Goal of the exercise: Each line below from the one containing "structure FreshLoading (s" through the one containing "bins : l.bins = []" should be output exactly as it stands, and no other line should appear.

Information shown:
┌──
/-- R16: the record of this handle has been merged into another record of its key, which is protected now. -/
def MergedAway (t : State) (h : Handle) (k : Key) : Prop :=
  t.findRecord h = none ∧
    ∃ v ∈ t.queue, v.key = k ∧ v.handle ≠ h ∧ v.isProtected = true ∧ v.state.isInCall = false

/-- R16: what the merge leaves of the one record with the key of a record that has left its call, where no other record of that
key leaves it: the survivor's repeat count grows by 1 and the leaving record's, and it is protected. -/
def Survives (s t : State) (c : CallRecord) (h : Handle) (r : Record) : Prop :=
  ∀ v ∈ s.queue, v.key = r.key → v.state.isInCall = false →
    MergedAway t h r.key ∧
    ((∀ g ∈ c.unsettled, g ≠ h → ∀ x, s.findRecord g = some x → x.key ≠ r.key) →
      t.findRecord v.handle = some { v with repeats := min (v.repeats + 1 + r.repeats) 15, isProtected := true })

/-- R47, R15, R16: each record that an alert call stopped by an engine of `taken` has still to settle is WAITING with its
counts, or in the other engine's call, or merged. -/
def AbortedSettled (s t : State) (taken : EngineSet) : Prop :=
  ∀ e c, takes taken e = true → (s.engine e).work = .alertCall c → (s.engine e).phase ≠ .closing →
    ∀ h ∈ c.unsettled, ∀ r, s.findRecord h = some r → r.state = .inCall e →
      (∃ st n p, t.findRecord h = some { r with state := st, repeats := n, isProtected := p } ∧
        (st = .waiting ∨ st = .inCall (other e))) ∨
      MergedAway t h r.key

/-- Every record whose key is not that of a record the call has to settle is as it was. -/
def OthersKept (s t : State) (c : CallRecord) : Prop :=
  ∀ x ∈ s.queue, (∀ h ∈ c.unsettled, ∀ r, s.findRecord h = some r → r.key ≠ x.key) → x ∈ t.queue

/-- R12, R113, R115: the trunk-fault (NEW) or trunk-cleared (RESTORE) alert of trunk `u` has been offered as `s` stands, class
TROUBLE, source 0, zone `u` + 1 and the site record's line fault event code; what an offer makes of the queue is in AlertAdmission
and AlertMeetsRecord. An engine `e` that held no alert call leaves the queue, and the other engine, as the offer does; one that
held an alert call settles its records, and every other record stands as the offer leaves it. -/
def LineAlertOffered (u : TrunkId) (q : Qualifier) (e : EngineId) (s t : State) : Prop :=
  ∀ m, m = s.internalAlert ⟨0, u.val + 1, s.siteOr.lineFaultEvent, q⟩ 4 →
    vget t.evr.records 4 = vget m.evr.records 4 ∧
    ((s.engine e).work.isAlertCall = false → t.queue = m.queue ∧ t.engine (other e) = m.engine (other e)) ∧
    (QueueSound s → ∀ c, (m.engine e).work = .alertCall c → OthersKept m t c)

/-- R113: a call's line failure that is the trunk's second, on a trunk not faulted, offers the trunk-fault alert. -/
def SecondFailureAlerts (e : EngineId) (s t : State) : Prop :=
  ∀ c, (s.engine e).work.call = some c → 1 ≤ (s.trunk c.trunk).failures → (s.trunk c.trunk).faulted = false →
    LineAlertOffered c.trunk .new e s t

/-! ### What an engine does next -/

/-- R79: the detector can take up a tone entry: it is valid, and so is the cadence entry it refers to. -/
def State.loadable (s : State) (k : ToneId) : Bool :=
  match (vget s.tables.tones k).applied with
  | some en => (vget s.tables.cadences en.cadence).applied.isSome
  | none => false

/-- R79: a loading as it is when its entry has just been named: STARTING, with copies of the tone entry and of the cadence entry
it refers to, a fresh classifier and both watches off; it has no bins until the next boundary. -/
structure FreshLoading (s : State) (l : Loading) : Prop where
  copy : (vget s.tables.tones l.tone).applied = some l.copy
  cadence : l.cadence = l.copy.cadence
  cadenceCopy : (vget s.tables.cadences l.copy.cadence).applied = some l.cadenceCopy
  status : l.status = .starting
  classifier : l.classifier =
    { onRun := false, length := 0, disagree := false, verdict := .none, cycles := 0, continuousMatch := false }
  watches : l.absence = none ∧ l.levelWatch = false
  bins : l.bins = []

/-- R56, R79: engine `x` has named the entries of a listening step, with the tables of `s`, and has become `y`: it listens for the
valid ones in their roles, and its detector has taken each of them up once, beside the loadings it had. -/
structure NamesTones (s : State) (roles : List (ToneRole × ToneId)) (x y : Engine) : Prop where
  listening : y.listening = roles.filter fun p => s.loadable p.2
  loaded : ∃ new : List Loading, y.detector = { x.detector with loadings := x.detector.loadings ++ new } ∧
    (new.map Loading.tone).Nodup ∧
    (∀ k, k ∈ new.map Loading.tone ↔ s.loadable k = true ∧ ∃ role, (role, k) ∈ roles) ∧
    ∀ l ∈ new, FreshLoading s l

/-- R59, R60, R62, R56: engine `x` of state `s` goes on at a position of its route's dial string and has become `y`: a tone or a
pause is being sent, a W has brought it back to DIALTONE, LISTEN, one position on, or the string is at its end and it is in
AWAIT_ANSWER, LISTEN; in a LISTEN step the entries of the step are named. What the generator holds while it sends nothing, and
beside its timer during a pause, is the model's choice (log 27). -/
def DialsFrom (s : State) (route : RouteId) (pos : Nat) (x y : Engine) : Prop :=
  match (s.routeOr route).dial[pos]? with
  | some (.tone v) =>
    y = { x with phase := .dialing, step := .none, phaseTimer := none, dialPos := pos,
                 generator := Generator.start s.siteOr (Fin.castLE (by decide) v) }
  | some .pause =>
    y = { x with phase := .dialing, step := .none, phaseTimer := none, dialPos := pos, generator := Generator.startPause }
  | some .wait =>
    y = { x with phase := .dialTone, step := .listen, phaseTimer := some 400, dialPos := pos + 1,
                 generator := Generator.silent, listening := y.listening, detector := y.detector } ∧
      (x.work.isLineTest = false →
        NamesTones s [(ToneRole.dialTone, s.siteOr.dialTone), (ToneRole.reorder, s.siteOr.reorderTone)] x y)
  | none =>
    y = { x with phase := .awaitAnswer, step := .listen, phaseTimer := some ((s.routeOr route).answerTimeout * 100),
                 dialPos := pos, generator := Generator.silent, listening := y.listening, detector := y.detector } ∧
      NamesTones s [(ToneRole.busy, s.siteOr.busyTone), (ToneRole.reorder, s.siteOr.reorderTone),
        (ToneRole.handshake, (s.routeOr route).handshakeTone)] x y

/-- R67: the engine sends this block as one more try of its current entry. -/
def Engine.sendsBlock (x : Engine) (site : SiteRecord) (block : List (Fin 16)) : Engine :=
  { x with
    phase := .sendBlock
    step := .none
    phaseTimer := none
    work := x.work.mapCall fun c =>
      { c with tries := c.tries + 1, blocks := c.blocks.modify c.current fun b => { b with state := .sending } }
    sending := block.tail
    generator := match block with
      | v :: _ => Generator.start site v
      | [] => Generator.silent }

/-- R56, R63, R68: a listening step has ended and a 250 ms guard step begins: nothing is listened for, every loading is STOPPING,
and the reports not taken are discarded (log 12). -/
def Engine.guarding (x : Engine) (step : Step) : Engine :=
  { x with step := step, phaseTimer := some 25, listening := [], reports := [],
           detector := x.detector.release fun _ => true }


/-! ### What a selection finds -/

/-- R29: the route at position `p` of the record's list is the first valid one, from the record's own position to the end and
then from 0. -/
def State.nextRoute (s : State) (r : Record) (ce : ClassEntry) (p : Nat) (rt : RouteId) : Prop :=
  ce.routes[p]? = some rt ∧ s.routeValid rt = true ∧
  ∀ i ri, ce.routes[i]? = some ri →
    r.routePos ≤ i ∧ i < p ∨ p < r.routePos ∧ (r.routePos ≤ i ∨ i < p) → s.routeValid ri = false

/-- R29: a record asked to stand at position `p`: its route failures are cleared if that is another position. -/
def Record.standsAt (r : Record) (p : Nat) : Record :=
  { r with routePos := p, routeFailures := if p = r.routePos then r.routeFailures else 0 }

/-- R31: a WAITING record, valid where it stands, whose route is free and whose class's mode no trunk is grantable under. -/
def State.refusedTrunk (s : State) (x : Record) : Prop :=
  x.state = .waiting ∧ ∃ cx rx, s.classEntry x.cls = some cx ∧ cx.routes[x.routePos]? = some rx ∧ s.routeValid rx = true ∧
    s.callOn rx = none ∧ ∀ u, s.grantable cx.preemptMode u = false

/-- R29 to R31: a record that the walk passes over without moving it: not WAITING, of an invalid class entry, with no valid route,
on a route with a call, or refused a trunk. -/
def State.passedOver (s : State) (x : Record) : Prop :=
  x.state ≠ .waiting ∨ s.classEntry x.cls = none ∨
  (∃ cx, s.classEntry x.cls = some cx ∧ ∀ rx ∈ cx.routes, s.routeValid rx = false) ∨
  (∃ cx rx, s.classEntry x.cls = some cx ∧ cx.routes[x.routePos]? = some rx ∧ s.routeValid rx = true ∧
    (s.callOn rx).isSome = true) ∨
  s.refusedTrunk x

/-- R33: the handles of the block list of a call built for record `r` on route `rt`: `r` itself, then every other WAITING record
that stands on the route, in queue order, to the route's blocks per call. -/
def State.blockHandles (s : State) (r : Record) (rt : RouteId) : List Handle :=
  (r.handle :: (s.queue.filter fun x => x.handle != r.handle && x.state == .waiting &&
    (s.classEntry x.cls).bind (fun k => k.routes[x.routePos]?) == some rt).map Record.handle).take (s.routeOr rt).blocksPerCall

/-- R13, R29, R33: the queue once a call of engine `e` has taken the records of these handles, `r` among them at position `p`: they
are IN_CALL and protected; every other record stands as it was, but that the pre-emption check after the selection may have moved
a record whose route is not valid. -/
structure RecordsTaken (s t : State) (e : EngineId) (r : Record) (p : Nat) (took : List Handle) : Prop where
  order : t.queue.map Record.handle = s.queue.map Record.handle
  taken : ∀ x ∈ s.queue, x.handle ∈ took → t.findRecord x.handle = some
    { (if x.handle = r.handle then x.standsAt p else x) with state := .inCall e, isProtected := true }
  others : ∀ x ∈ s.queue, x.handle ∉ took → ∃ i n, t.findRecord x.handle = some { x with routePos := i, routeFailures := n } ∧
    (x.state ≠ .waiting ∨ (∃ cx rx, s.classEntry x.cls = some cx ∧ cx.routes[x.routePos]? = some rx ∧ s.routeValid rx = true) →
      i = x.routePos ∧ n = x.routeFailures)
└──
Solution to this problem:
structure FreshLoading (s : State) (l : Loading) : Prop where
  copy : (vget s.tables.tones l.tone).applied = some l.copy
  cadence : l.cadence = l.copy.cadence
  cadenceCopy : (vget s.tables.cadences l.copy.cadence).applied = some l.cadenceCopy
  status : l.status = .starting
  classifier : l.classifier =
    { onRun := false, length := 0, disagree := false, verdict := .none, cycles := 0, continuousMatch := false }
  watches : l.absence = none ∧ l.levelWatch = false
  bins : l.bins = []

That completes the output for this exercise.